Green building certification instruments, take no real account of associated energy used bringing people to and from buildings. Buildings that are out of reach of bike paths or public transport, still get their LEED certification if they are in the US, or their 6-Green-Stars if they are in Australia, and very few thinking observer (perhaps only the cyclists) ever object. Consequently, the provision of meagre, uninviting, and non-functional bicycle parking, for a mere slither of those buildings’ users, is sufficient to earn all the LEED or Green-Star points a building can possibly earn. There’s no incentive to do more than the bare minimum.
Addiction breeds blind spots.
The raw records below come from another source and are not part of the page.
-- ==== Sys2Proof/Laws/Link.lean ====
section
/-!
SUPPORT. Laws/Link.lean: what sending does to the rest of the module. Buffers, packets, events and completions change registers of
the CMD, NET and POOL windows, the session layer, the links' working copies, the pools and what has left the module, and nothing else; and they never stop.
-/
namespace Sys2Proof.Machine

/-- The windows of CMD, NET and POOL. -/
def linkWindows : List Nat := [0x4, 0x5, 0x11]

/-- The units' data without what sending may change. -/
def linkKeep (u : Units) : Units := { u with cmd := {}, pool := {}, out := [], net := { u.net with links := [] } }

variable {S : Prop} {b0 : Block}

/-- The frame of everything in this file. -/
abbrev LinkFrame (b0 : Block) : Block → Prop := Spares linkWindows linkKeep b0

/-! ### Buffers -/

theorem link_poolUse (c : Nat) : Keeps S (LinkFrame b0) (poolUse c) := by
  unfold poolUse
  refine keeps_bind keeps_units fun u => keeps_bind (keeps_gf _) fun peak => keeps_onlyIf fun hc => ?_
  have hc : c < 5 := by simpa using hc
  refine keeps_bind (frame_sf ?_) fun _ => keeps_bind (frame_sf ?_) fun _ => frame_sf ?_ <;>
    (interval_cases c <;> decide)

theorem link_kittyFree (n : Nat) : Keeps S (LinkFrame b0) (kittyFree n) := by
  unfold kittyFree
  repeat' first
    | with_reducible first
      | exact keeps_units
      | exact keeps_gf _
      | exact keeps_bf _
      | exact keeps_rd _
      | exact keeps_now
      | exact keeps_pure _
      | refine frame_sf ?_
      | refine frame_sb ?_
      | refine frame_cntSat ?_
      | refine frame_cntWrap ?_
      | refine frame_modU ?_
      | refine frame_emit ?_
      | apply keeps_bind
      | apply keeps_onlyIf
      | apply keeps_ite
      | intro _
    | decide
    | rfl
    | split
    | dsimp only

theorem link_talonFree (n : Nat) : Keeps S (LinkFrame b0) (talonFree n) := by
  unfold talonFree
  repeat' first
    | with_reducible first
      | exact keeps_units
      | exact keeps_gf _
      | exact keeps_bf _
      | exact keeps_rd _
      | exact keeps_now
      | exact keeps_pure _
      | refine frame_sf ?_
      | refine frame_sb ?_
      | refine frame_cntSat ?_
      | refine frame_cntWrap ?_
      | refine frame_modU ?_
      | refine frame_emit ?_
      | apply keeps_bind
      | apply keeps_onlyIf
      | apply keeps_ite
      | intro _
    | decide
    | rfl
    | split
    | dsimp only

theorem link_takePriv (c k : Nat) : Keeps S (LinkFrame b0) (takePriv c k) := by
  unfold takePriv
  repeat' first
    | with_reducible first
      | exact keeps_units
      | exact keeps_gf _
      | exact keeps_bf _
      | exact keeps_rd _
      | exact keeps_now
      | exact keeps_pure _
      | refine frame_sf ?_
      | refine frame_sb ?_
      | refine frame_cntSat ?_
      | refine frame_cntWrap ?_
      | refine frame_modU ?_
      | refine frame_emit ?_
      | exact link_poolUse _
      | apply keeps_bind
      | apply keeps_onlyIf
      | apply keeps_ite
      | intro _
    | decide
    | rfl
    | split
    | dsimp only

theorem link_takeKitty (c k : Nat) : Keeps S (LinkFrame b0) (takeKitty c k) := by
  unfold takeKitty
  repeat' first
    | with_reducible first
      | exact keeps_units
      | exact keeps_gf _
      | exact keeps_bf _
      | exact keeps_rd _
      | exact keeps_now
      | exact keeps_pure _
      | refine frame_sf ?_
      | refine frame_sb ?_
      | refine frame_cntSat ?_
      | refine frame_cntWrap ?_
      | refine frame_modU ?_
      | refine frame_emit ?_
      | exact link_poolUse _
      | exact link_kittyFree _
      | apply keeps_bind
      | apply keeps_onlyIf
      | apply keeps_ite
      | intro _
    | decide
    | rfl
    | split
    | dsimp only

theorem link_takeTalon (c k : Nat) : Keeps S (LinkFrame b0) (takeTalon c k) := by
  unfold takeTalon
  repeat' first
    | with_reducible first
      | exact keeps_units
      | exact keeps_gf _
      | exact keeps_bf _
      | exact keeps_rd _
      | exact keeps_now
      | exact keeps_pure _
      | refine frame_sf ?_
      | refine frame_sb ?_
      | refine frame_cntSat ?_
      | refine frame_cntWrap ?_
      | refine frame_modU ?_
      | refine frame_emit ?_
      | exact link_poolUse _
      | exact link_talonFree _
      | apply keeps_bind
      | apply keeps_onlyIf
      | apply keeps_ite
      | intro _
    | decide
    | rfl
    | split
    | dsimp only

theorem link_poolRefuse : Keeps S (LinkFrame b0) (poolRefuse) := by
  unfold poolRefuse
  repeat' first
    | with_reducible first
      | exact keeps_units
      | exact keeps_gf _
      | exact keeps_bf _
      | exact keeps_rd _
      | exact keeps_now
      | exact keeps_pure _
      | refine frame_sf ?_
      | refine frame_sb ?_
      | refine frame_cntSat ?_
      | refine frame_cntWrap ?_
      | refine frame_modU ?_
      | refine frame_emit ?_
      | apply keeps_bind
      | apply keeps_onlyIf
      | apply keeps_ite
      | intro _
    | decide
    | rfl
    | split
    | dsimp only

theorem link_kittySettled (c how : Nat) : Keeps S (LinkFrame b0) (kittySettled c how) := by
  unfold kittySettled
  repeat' first
    | with_reducible first
      | exact keeps_units
      | exact keeps_gf _
      | exact keeps_bf _
      | exact keeps_rd _
      | exact keeps_now
      | exact keeps_pure _
      | refine frame_sf ?_
      | refine frame_sb ?_
      | refine frame_sbit ?_
      | refine frame_wrN ?_
      | refine frame_cntSat ?_
      | refine frame_cntWrap ?_
      | refine frame_modU ?_
      | refine frame_emit ?_
      | apply keeps_bind
      | apply keeps_onlyIf
      | apply keeps_ite
      | intro _
    | decide
    | rfl
    | split
    | dsimp only

theorem link_poolSettle (many : Bool) (c k : Nat) : Keeps S (LinkFrame b0) (poolSettle many c k) := by
  unfold poolSettle
  repeat' first
    | with_reducible first
      | exact keeps_units
      | exact keeps_gf _
      | exact keeps_bf _
      | exact keeps_rd _
      | exact keeps_now
      | exact keeps_pure _
      | refine frame_sf ?_
      | refine frame_sb ?_
      | refine frame_sbit ?_
      | refine frame_wrN ?_
      | refine frame_cntSat ?_
      | refine frame_cntWrap ?_
      | refine frame_modU ?_
      | refine frame_emit ?_
      | exact link_takePriv _ _
      | exact link_takeKitty _ _
      | exact link_takeTalon _ _
      | exact link_kittySettled _ _
      | exact link_poolRefuse
      | apply keeps_bind
      | apply keeps_onlyIf
      | apply keeps_ite
      | intro _
    | decide
    | rfl
    | split
    | dsimp only

theorem clientLink_le {c l : Nat} (h : clientLink c = some l) : l = 0 ∨ l = 5 := by
  unfold clientLink at h
  split at h
  · exact .inl (by simpa using h.symm)
  · split at h
    · exact .inr (by simpa using h.symm)
    · cases h

theorem link_recoverySet {l n : Nat} (h : l = 0 ∨ l = 5) : Keeps S (LinkFrame b0) (recoverySet l n) := by
  unfold recoverySet
  rcases h with rfl | rfl <;>
    exact keeps_bind (keeps_gf _) fun _ => keeps_bind (frame_modU fun _ => rfl) fun _ =>
      keeps_bind (frame_sf (by decide)) fun _ => frame_sf (by decide)

theorem link_poolRecover {l : Nat} (h : l = 0 ∨ l = 5) (many : Bool) (c k : Nat) : Keeps S (LinkFrame b0) (poolRecover many l c k) := by
  unfold poolRecover
  repeat' first
    | with_reducible first
      | exact keeps_units
      | exact keeps_gf _
      | exact keeps_bf _
      | exact keeps_rd _
      | exact keeps_now
      | exact keeps_pure _
      | refine frame_sf ?_
      | refine frame_sb ?_
      | refine frame_cntSat ?_
      | refine frame_cntWrap ?_
      | refine frame_modU ?_
      | refine frame_emit ?_
      | exact link_talonFree _
      | exact link_recoverySet h
      | exact link_poolUse _
      | exact link_poolSettle _ _ _
      | apply keeps_bind
      | apply keeps_onlyIf
      | apply keeps_ite
      | intro _
    | decide
    | rfl
    | split
    | dsimp only

theorem link_poolBeside (many : Bool) (c k : Nat) : Keeps S (LinkFrame b0) (poolBeside many c k) := by
  unfold poolBeside
  refine keeps_bind keeps_units fun u => ?_
  split
  · exact link_poolSettle _ _ _
  · rename_i l h
    exact keeps_ite (fun _ => link_poolRecover (clientLink_le h) _ _ _) fun _ => link_poolSettle _ _ _

theorem link_poolTake (c k : Nat) : Keeps S (LinkFrame b0) (poolTake c k) := link_poolBeside _ _ _

theorem clientLink_getD (c : Nat) : (clientLink c).getD 0 = 0 ∨ (clientLink c).getD 0 = 5 := by
  cases h : clientLink c with
  | none => exact .inl rfl
  | some l => exact clientLink_le h

theorem link_poolGive (r : Option BufRef) : Keeps S (LinkFrame b0) (poolGive r) := by
  unfold poolGive
  repeat' first
    | with_reducible first
      | exact keeps_units
      | exact keeps_gf _
      | exact keeps_bf _
      | exact keeps_rd _
      | exact keeps_now
      | exact keeps_pure _
      | refine frame_sf ?_
      | refine frame_sb ?_
      | refine frame_cntSat ?_
      | refine frame_cntWrap ?_
      | refine frame_modU ?_
      | refine frame_emit ?_
      | exact link_kittyFree _
      | exact link_talonFree _
      | exact link_recoverySet (clientLink_getD _)
      | exact link_poolUse _
      | apply keeps_bind
      | apply keeps_onlyIf
      | apply keeps_ite
      | intro _
    | decide
    | rfl
    | split
    | dsimp only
Look at addicts of any sort. Ours is a society that is addicted to cars. Blind spots aren’t even worth pointing out.
So if ever bike-friendliness is to be mandated in building codes, in a meaningful way, I don’t think it will be as an attack upon car use, for the sake of the planet. If any argument is likely to get a hearing, it is the one that says cycling saves lives, and lessens the burden on hospitals. Minimum height ceilings, measures to control dampness, access to daylight and air: all these were forced into building codes as part of a long and strong tradition of tightening standards, for the betterment of our health and longevity. Somewhere, someday, the case might be made that cycling extends life, as surely as coving tiles in commercial kitchens. Buildings codes covering those, aren’t geared at making cleaning possible, for cleaning zealots. Commercial kitchens must be designed to encourage cleaning. Building codes designed to encourage people to cycle, and not just make cycling theoretically possible, for the bike zealot, would be good for national health. Such buildings would lessen the burden that sedentary lifestyles place on our hospitals, in precisely the same way that building laws applying to kitchens in restaurants, prevent millions of people being treated each year with food poisoning.